This is what compliance frameworks don't tell you: **how dangerous is it to share this specific text with AI?**

## Three Layers, Collaborative

```
Layer 1  Rust+Regex   phone, ID, bank card, email, self-reference, ...    <0.2ms
             │
         produce_hints() → text_intent, pii_density, self_reference_tier
             │
Layer 2  NER ← hints   locations, organizations, standalone names         10-100ms
Layer 3  Local LLM      implicit PII — symptoms→disease, behavior→belief  ~20s
```

Layers are not independent — L1 passes **hints** to L2, enabling collaborative detection. Instruction text ("帮我看看这段代码") skips NER entirely. High PII density lowers NER thresholds. Cross-layer agreement boosts confidence.
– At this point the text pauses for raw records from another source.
@[simp] theorem State.pulseEv_mon_moveFrom (s : State) (l : Lane) (e : Ev) (f : Bool) (he : State.EvOnly.Proper e) : (s.pulseEv l e f).mon.moveFrom = s.mon.moveFrom := by
  have h := congrArg MonState.moveFrom (s.pulseEv_only l e f he).mon
  exact h

@[simp] theorem State.pulseEv_mon_resets (s : State) (l : Lane) (e : Ev) (f : Bool) (he : State.EvOnly.Proper e) : (s.pulseEv l e f).mon.resets = s.mon.resets := by
  have h := congrArg MonState.resets (s.pulseEv_only l e f he).mon
  exact h

@[simp] theorem State.pulseEv_mon_holdFail (s : State) (l : Lane) (e : Ev) (f : Bool) (he : State.EvOnly.Proper e) : (s.pulseEv l e f).mon.holdFail = s.mon.holdFail := by
  have h := congrArg MonState.holdFail (s.pulseEv_only l e f he).mon
  exact h

@[simp] theorem State.pulseEv_mon_holdTq (s : State) (l : Lane) (e : Ev) (f : Bool) (he : State.EvOnly.Proper e) : (s.pulseEv l e f).mon.holdTq = s.mon.holdTq := by
  have h := congrArg MonState.holdTq (s.pulseEv_only l e f he).mon
  exact h

@[simp] theorem State.pulseEv_mon_holdIl (s : State) (l : Lane) (e : Ev) (f : Bool) (he : State.EvOnly.Proper e) : (s.pulseEv l e f).mon.holdIl = s.mon.holdIl := by
  have h := congrArg MonState.holdIl (s.pulseEv_only l e f he).mon
  exact h

@[simp] theorem State.pulseEv_mon_mask (s : State) (l : Lane) (e : Ev) (f : Bool) (he : State.EvOnly.Proper e) : (s.pulseEv l e f).mon.mask = s.mon.mask := by
  have h := congrArg MonState.mask (s.pulseEv_only l e f he).mon
  exact h

@[simp] theorem State.pulseEv_mon_sto (s : State) (l : Lane) (e : Ev) (f : Bool) (he : State.EvOnly.Proper e) : (s.pulseEv l e f).mon.sto = s.mon.sto := by
  have h := congrArg MonState.sto (s.pulseEv_only l e f he).mon
  exact h

@[simp] theorem State.pulseEv_mon_ss1 (s : State) (l : Lane) (e : Ev) (f : Bool) (he : State.EvOnly.Proper e) : (s.pulseEv l e f).mon.ss1 = s.mon.ss1 := by
  have h := congrArg MonState.ss1 (s.pulseEv_only l e f he).mon
  exact h

@[simp] theorem State.pulseEv_mon_safState (s : State) (l : Lane) (e : Ev) (f : Bool) (he : State.EvOnly.Proper e) : (s.pulseEv l e f).mon.safState = s.mon.safState := by
  have h := congrArg MonState.safState (s.pulseEv_only l e f he).mon
  exact h

@[simp] theorem State.pulseEv_mon_safCause (s : State) (l : Lane) (e : Ev) (f : Bool) (he : State.EvOnly.Proper e) : (s.pulseEv l e f).mon.safCause = s.mon.safCause := by
  have h := congrArg MonState.safCause (s.pulseEv_only l e f he).mon
  exact h

@[simp] theorem State.pulseEv_mon_causes (s : State) (l : Lane) (e : Ev) (f : Bool) (he : State.EvOnly.Proper e) : (s.pulseEv l e f).mon.causes = s.mon.causes := by
  have h := congrArg MonState.causes (s.pulseEv_only l e f he).mon
  exact h

@[simp] theorem State.pulseEv_mon_ackAt (s : State) (l : Lane) (e : Ev) (f : Bool) (he : State.EvOnly.Proper e) : (s.pulseEv l e f).mon.ackAt = s.mon.ackAt := by
  have h := congrArg MonState.ackAt (s.pulseEv_only l e f he).mon
  exact h

@[simp] theorem State.pulseEv_mon_ackNeed (s : State) (l : Lane) (e : Ev) (f : Bool) (he : State.EvOnly.Proper e) : (s.pulseEv l e f).mon.ackNeed = s.mon.ackNeed := by
  have h := congrArg MonState.ackNeed (s.pulseEv_only l e f he).mon
  exact h

@[simp] theorem State.pulseEv_mon_slpAt (s : State) (l : Lane) (e : Ev) (f : Bool) (he : State.EvOnly.Proper e) : (s.pulseEv l e f).mon.slpAt = s.mon.slpAt := by
  have h := congrArg MonState.slpAt (s.pulseEv_only l e f he).mon
  exact h

@[simp] theorem State.pulseEv_mon_disc (s : State) (l : Lane) (e : Ev) (f : Bool) (he : State.EvOnly.Proper e) : (s.pulseEv l e f).mon.disc = s.mon.disc := by
  have h := congrArg MonState.disc (s.pulseEv_only l e f he).mon
  exact h

@[simp] theorem State.pulseEv_mon_diverse (s : State) (l : Lane) (e : Ev) (f : Bool) (he : State.EvOnly.Proper e) : (s.pulseEv l e f).mon.diverse = s.mon.diverse := by
  have h := congrArg MonState.diverse (s.pulseEv_only l e f he).mon
  exact h

@[simp] theorem State.pulseEv_mon_spd (s : State) (l : Lane) (e : Ev) (f : Bool) (he : State.EvOnly.Proper e) : (s.pulseEv l e f).mon.spd = s.mon.spd := by
  have h := congrArg MonState.spd (s.pulseEv_only l e f he).mon
  exact h

@[simp] theorem State.pulseEv_mon_kFault (s : State) (l : Lane) (e : Ev) (f : Bool) (he : State.EvOnly.Proper e) : (s.pulseEv l e f).mon.kFault = s.mon.kFault := by
  have h := congrArg MonState.kFault (s.pulseEv_only l e f he).mon
  exact h

@[simp] theorem State.pulseEv_mon_tqb (s : State) (l : Lane) (e : Ev) (f : Bool) (he : State.EvOnly.Proper e) : (s.pulseEv l e f).mon.tqb = s.mon.tqb := by
  have h := congrArg MonState.tqb (s.pulseEv_only l e f he).mon
  exact h

@[simp] theorem State.pulseEv_mon_freeA (s : State) (l : Lane) (e : Ev) (f : Bool) (he : State.EvOnly.Proper e) : (s.pulseEv l e f).mon.freeA = s.mon.freeA := by
  have h := congrArg MonState.freeA (s.pulseEv_only l e f he).mon
  exact h

@[simp] theorem State.pulseEv_mon_discLow (s : State) (l : Lane) (e : Ev) (f : Bool) (he : State.EvOnly.Proper e) : (s.pulseEv l e f).mon.discLow = s.mon.discLow := by
  have h := congrArg MonState.discLow (s.pulseEv_only l e f he).mon
  exact h

@[simp] theorem State.pulseEv_mon_discClear (s : State) (l : Lane) (e : Ev) (f : Bool) (he : State.EvOnly.Proper e) : (s.pulseEv l e f).mon.discClear = s.mon.discClear := by
  have h := congrArg MonState.discClear (s.pulseEv_only l e f he).mon
  exact h

@[simp] theorem State.pulseEv_mon_spdCnt (s : State) (l : Lane) (e : Ev) (f : Bool) (he : State.EvOnly.Proper e) : (s.pulseEv l e f).mon.spdCnt = s.mon.spdCnt := by
  have h := congrArg MonState.spdCnt (s.pulseEv_only l e f he).mon
  exact h

@[simp] theorem State.pulseEv_mon_pos (s : State) (l : Lane) (e : Ev) (f : Bool) (he : State.EvOnly.Proper e) : (s.pulseEv l e f).mon.pos = s.mon.pos := by
  have h := congrArg MonState.pos (s.pulseEv_only l e f he).mon
  exact h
Unicode-hardened: NFKC normalization, zero-width stripping, Cyrillic/Greek confusable defense, Chinese digit detection (一三八零零一三八零零零 → detected as phone).

Core engine (regex matching, entity merging, restore, pseudonym generation) is written in **Rust via PyO3** for maximum performance. Python handles orchestration, NER models, and LLM integration.

60+ PII types across 3 layers — from phone numbers to medical diagnoses, religious beliefs, political opinions. Default is `mode="fast"` (Layer 1 only, zero deps, sub-ms). Opt in: `mode="ner"` (+ NER models) → `mode="auto"` (all three layers).

**Telemetry:** `ARGUS_PERF_LOG=perf.jsonl` for per-call timing breakdown. [Details →](docs/api-reference.md#performance-telemetry)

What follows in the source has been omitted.